[Saved data entries]

* * * * * * * * *

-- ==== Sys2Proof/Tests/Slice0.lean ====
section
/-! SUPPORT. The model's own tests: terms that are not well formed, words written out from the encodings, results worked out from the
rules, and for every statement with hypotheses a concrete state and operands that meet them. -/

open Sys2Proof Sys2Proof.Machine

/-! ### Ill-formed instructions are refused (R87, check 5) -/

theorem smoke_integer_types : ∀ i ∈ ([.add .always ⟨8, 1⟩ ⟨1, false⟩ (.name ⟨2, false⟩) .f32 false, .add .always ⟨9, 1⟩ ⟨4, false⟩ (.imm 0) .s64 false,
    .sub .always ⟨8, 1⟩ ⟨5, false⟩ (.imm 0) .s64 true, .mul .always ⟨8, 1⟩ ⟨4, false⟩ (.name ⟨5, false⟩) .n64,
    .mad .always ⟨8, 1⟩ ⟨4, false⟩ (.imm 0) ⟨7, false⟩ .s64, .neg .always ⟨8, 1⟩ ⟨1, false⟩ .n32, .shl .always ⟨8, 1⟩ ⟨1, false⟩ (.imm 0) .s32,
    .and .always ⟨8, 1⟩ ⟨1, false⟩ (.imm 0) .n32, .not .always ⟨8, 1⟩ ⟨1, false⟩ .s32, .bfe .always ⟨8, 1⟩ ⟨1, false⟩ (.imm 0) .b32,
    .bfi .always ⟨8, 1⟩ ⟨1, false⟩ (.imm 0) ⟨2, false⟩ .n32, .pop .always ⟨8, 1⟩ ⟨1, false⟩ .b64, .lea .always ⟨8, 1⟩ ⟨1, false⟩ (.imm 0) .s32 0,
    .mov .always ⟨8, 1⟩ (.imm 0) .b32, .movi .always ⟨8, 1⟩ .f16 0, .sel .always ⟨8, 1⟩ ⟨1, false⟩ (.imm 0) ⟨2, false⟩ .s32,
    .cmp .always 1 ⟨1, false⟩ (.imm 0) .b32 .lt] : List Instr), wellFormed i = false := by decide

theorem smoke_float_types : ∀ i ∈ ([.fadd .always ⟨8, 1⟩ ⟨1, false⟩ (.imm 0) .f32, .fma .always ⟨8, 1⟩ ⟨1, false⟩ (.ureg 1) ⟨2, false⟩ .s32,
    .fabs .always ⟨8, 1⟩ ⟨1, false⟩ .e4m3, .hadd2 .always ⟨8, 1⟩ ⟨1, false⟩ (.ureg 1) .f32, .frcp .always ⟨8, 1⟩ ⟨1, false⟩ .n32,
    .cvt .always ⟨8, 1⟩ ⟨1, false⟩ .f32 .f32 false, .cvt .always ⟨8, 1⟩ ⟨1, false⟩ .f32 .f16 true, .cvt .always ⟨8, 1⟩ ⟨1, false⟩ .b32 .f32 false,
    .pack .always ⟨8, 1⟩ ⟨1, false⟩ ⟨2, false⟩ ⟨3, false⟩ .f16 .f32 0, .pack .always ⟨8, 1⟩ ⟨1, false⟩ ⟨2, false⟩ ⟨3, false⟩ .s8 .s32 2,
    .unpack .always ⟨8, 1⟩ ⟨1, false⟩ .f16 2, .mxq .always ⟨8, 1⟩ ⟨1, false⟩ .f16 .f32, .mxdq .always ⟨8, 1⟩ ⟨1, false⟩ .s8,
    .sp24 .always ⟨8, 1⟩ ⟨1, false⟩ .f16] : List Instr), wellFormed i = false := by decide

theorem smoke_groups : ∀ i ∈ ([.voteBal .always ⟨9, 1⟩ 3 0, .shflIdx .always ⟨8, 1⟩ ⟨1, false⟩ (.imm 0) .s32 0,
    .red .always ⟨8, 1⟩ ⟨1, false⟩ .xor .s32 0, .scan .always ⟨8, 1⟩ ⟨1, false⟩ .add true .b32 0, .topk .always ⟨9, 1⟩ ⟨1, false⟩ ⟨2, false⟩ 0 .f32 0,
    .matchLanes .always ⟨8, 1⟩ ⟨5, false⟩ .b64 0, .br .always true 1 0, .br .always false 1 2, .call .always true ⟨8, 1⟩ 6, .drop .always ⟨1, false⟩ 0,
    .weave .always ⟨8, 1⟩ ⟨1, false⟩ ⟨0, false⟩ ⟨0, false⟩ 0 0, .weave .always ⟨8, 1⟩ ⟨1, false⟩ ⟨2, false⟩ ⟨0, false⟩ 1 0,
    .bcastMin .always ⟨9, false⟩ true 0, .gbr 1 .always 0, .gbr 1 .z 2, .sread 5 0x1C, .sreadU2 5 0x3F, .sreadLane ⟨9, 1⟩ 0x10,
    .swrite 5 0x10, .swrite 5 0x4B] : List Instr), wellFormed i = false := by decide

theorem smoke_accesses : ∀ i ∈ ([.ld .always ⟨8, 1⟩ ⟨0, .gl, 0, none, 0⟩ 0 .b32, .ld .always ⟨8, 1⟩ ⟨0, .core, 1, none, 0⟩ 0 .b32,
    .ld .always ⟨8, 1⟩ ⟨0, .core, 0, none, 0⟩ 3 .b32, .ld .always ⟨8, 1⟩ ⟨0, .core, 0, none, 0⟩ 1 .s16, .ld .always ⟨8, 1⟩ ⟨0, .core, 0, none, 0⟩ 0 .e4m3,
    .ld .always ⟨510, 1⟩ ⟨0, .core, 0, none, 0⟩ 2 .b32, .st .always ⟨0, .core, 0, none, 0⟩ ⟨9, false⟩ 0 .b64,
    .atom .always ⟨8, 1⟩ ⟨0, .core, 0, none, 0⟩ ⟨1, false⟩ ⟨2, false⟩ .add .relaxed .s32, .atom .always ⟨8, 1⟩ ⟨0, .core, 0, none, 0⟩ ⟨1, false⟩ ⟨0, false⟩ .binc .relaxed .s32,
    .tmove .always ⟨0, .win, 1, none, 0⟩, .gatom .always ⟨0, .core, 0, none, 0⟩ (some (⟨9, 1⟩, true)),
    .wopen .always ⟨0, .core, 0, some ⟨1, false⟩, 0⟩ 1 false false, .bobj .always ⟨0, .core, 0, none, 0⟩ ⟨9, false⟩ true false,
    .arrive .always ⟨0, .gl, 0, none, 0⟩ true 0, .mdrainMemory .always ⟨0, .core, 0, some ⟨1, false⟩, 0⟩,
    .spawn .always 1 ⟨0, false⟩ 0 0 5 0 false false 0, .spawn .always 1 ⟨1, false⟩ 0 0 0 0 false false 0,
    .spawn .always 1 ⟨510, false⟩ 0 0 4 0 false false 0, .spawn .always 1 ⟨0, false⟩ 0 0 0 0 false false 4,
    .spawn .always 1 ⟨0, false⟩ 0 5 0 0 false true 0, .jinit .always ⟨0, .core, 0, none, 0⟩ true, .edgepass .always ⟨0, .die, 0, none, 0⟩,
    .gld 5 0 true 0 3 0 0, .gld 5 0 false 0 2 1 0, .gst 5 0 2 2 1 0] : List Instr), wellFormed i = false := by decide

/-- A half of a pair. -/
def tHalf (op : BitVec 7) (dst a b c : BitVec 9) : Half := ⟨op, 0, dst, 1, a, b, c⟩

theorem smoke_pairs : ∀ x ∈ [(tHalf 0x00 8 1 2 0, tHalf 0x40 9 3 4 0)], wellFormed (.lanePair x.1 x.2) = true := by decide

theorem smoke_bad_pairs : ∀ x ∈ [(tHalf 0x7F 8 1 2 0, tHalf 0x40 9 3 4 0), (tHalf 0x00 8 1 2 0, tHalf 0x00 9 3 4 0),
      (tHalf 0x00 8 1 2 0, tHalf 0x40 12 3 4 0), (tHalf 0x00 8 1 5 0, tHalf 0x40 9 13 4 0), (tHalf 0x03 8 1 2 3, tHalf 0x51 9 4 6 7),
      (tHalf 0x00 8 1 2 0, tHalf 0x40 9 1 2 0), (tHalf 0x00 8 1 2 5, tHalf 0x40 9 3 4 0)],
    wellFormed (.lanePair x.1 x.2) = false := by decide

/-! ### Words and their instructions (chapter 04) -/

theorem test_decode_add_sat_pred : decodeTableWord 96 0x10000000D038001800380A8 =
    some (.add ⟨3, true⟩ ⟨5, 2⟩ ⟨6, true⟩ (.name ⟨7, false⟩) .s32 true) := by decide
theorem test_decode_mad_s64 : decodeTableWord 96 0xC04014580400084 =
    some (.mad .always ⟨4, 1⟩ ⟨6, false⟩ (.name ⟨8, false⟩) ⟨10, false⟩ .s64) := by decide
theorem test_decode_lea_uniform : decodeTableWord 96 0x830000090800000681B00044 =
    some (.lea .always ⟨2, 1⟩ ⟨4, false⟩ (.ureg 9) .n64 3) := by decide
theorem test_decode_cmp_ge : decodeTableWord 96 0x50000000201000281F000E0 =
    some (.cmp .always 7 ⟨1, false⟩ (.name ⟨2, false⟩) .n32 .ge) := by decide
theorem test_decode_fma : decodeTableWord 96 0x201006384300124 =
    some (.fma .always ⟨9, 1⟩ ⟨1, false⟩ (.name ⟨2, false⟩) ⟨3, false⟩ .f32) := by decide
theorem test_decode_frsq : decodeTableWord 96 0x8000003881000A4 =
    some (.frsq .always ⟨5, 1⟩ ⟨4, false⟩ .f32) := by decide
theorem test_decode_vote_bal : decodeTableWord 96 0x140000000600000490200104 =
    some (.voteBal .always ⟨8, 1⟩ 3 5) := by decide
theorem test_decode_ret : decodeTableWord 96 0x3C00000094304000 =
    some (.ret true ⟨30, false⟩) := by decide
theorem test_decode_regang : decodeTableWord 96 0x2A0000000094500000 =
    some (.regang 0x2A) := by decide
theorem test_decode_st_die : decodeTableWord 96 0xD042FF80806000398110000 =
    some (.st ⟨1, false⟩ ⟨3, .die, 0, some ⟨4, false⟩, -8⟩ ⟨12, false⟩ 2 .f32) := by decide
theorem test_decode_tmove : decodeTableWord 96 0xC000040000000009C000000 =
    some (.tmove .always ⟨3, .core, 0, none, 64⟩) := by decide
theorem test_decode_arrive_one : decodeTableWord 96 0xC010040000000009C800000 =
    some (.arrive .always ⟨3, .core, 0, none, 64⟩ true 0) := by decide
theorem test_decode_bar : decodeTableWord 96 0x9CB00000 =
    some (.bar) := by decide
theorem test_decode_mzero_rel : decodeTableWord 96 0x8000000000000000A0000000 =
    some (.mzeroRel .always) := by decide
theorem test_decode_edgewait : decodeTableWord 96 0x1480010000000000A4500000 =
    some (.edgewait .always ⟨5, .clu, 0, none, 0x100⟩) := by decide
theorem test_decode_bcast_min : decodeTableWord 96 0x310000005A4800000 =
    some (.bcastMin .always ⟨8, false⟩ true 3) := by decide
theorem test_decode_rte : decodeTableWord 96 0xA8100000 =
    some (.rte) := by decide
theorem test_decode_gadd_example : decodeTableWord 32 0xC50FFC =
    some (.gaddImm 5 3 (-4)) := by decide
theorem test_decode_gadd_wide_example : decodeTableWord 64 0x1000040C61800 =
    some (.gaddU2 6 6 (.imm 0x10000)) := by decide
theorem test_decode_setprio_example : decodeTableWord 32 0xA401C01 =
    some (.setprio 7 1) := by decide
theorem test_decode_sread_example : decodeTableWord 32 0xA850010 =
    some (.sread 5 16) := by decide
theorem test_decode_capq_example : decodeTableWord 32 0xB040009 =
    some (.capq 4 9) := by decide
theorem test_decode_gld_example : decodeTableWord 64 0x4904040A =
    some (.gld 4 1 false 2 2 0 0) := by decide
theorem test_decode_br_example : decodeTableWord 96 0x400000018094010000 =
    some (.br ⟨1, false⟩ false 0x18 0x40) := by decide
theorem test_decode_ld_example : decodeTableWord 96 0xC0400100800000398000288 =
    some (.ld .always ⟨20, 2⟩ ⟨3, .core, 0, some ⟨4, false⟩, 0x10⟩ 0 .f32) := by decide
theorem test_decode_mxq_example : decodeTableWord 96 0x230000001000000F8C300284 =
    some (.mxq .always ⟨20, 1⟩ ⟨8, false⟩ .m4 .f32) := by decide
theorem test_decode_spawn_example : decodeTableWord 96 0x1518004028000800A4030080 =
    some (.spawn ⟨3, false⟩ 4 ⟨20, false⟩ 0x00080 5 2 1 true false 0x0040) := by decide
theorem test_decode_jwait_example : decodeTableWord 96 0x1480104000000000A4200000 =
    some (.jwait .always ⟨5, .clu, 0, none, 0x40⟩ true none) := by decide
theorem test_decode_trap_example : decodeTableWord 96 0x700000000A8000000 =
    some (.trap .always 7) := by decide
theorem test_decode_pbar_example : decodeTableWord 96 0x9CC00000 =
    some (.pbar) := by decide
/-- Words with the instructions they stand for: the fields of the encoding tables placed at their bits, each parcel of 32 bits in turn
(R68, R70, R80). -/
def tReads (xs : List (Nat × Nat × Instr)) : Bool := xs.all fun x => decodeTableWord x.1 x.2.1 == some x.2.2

* * * * * * * * *

YOUR TASK:
Reproduce only the lines above, starting at the line with "theorem test_decode_cmp_ge : decodeTableWord" and ending at the line with "some (.st ⟨1, false⟩", exactly as written.

EXERCISE SOLUTION:
theorem test_decode_cmp_ge : decodeTableWord 96 0x50000000201000281F000E0 =
    some (.cmp .always 7 ⟨1, false⟩ (.name ⟨2, false⟩) .n32 .ge) := by decide
theorem test_decode_fma : decodeTableWord 96 0x201006384300124 =
    some (.fma .always ⟨9, 1⟩ ⟨1, false⟩ (.name ⟨2, false⟩) ⟨3, false⟩ .f32) := by decide
theorem test_decode_frsq : decodeTableWord 96 0x8000003881000A4 =
    some (.frsq .always ⟨5, 1⟩ ⟨4, false⟩ .f32) := by decide
theorem test_decode_vote_bal : decodeTableWord 96 0x140000000600000490200104 =
    some (.voteBal .always ⟨8, 1⟩ 3 5) := by decide
theorem test_decode_ret : decodeTableWord 96 0x3C00000094304000 =
    some (.ret true ⟨30, false⟩) := by decide
theorem test_decode_regang : decodeTableWord 96 0x2A0000000094500000 =
    some (.regang 0x2A) := by decide
theorem test_decode_st_die : decodeTableWord 96 0xD042FF80806000398110000 =
    some (.st ⟨1, false⟩ ⟨3, .die, 0, some ⟨4, false⟩, -8⟩ ⟨12, false⟩ 2 .f32) := by decide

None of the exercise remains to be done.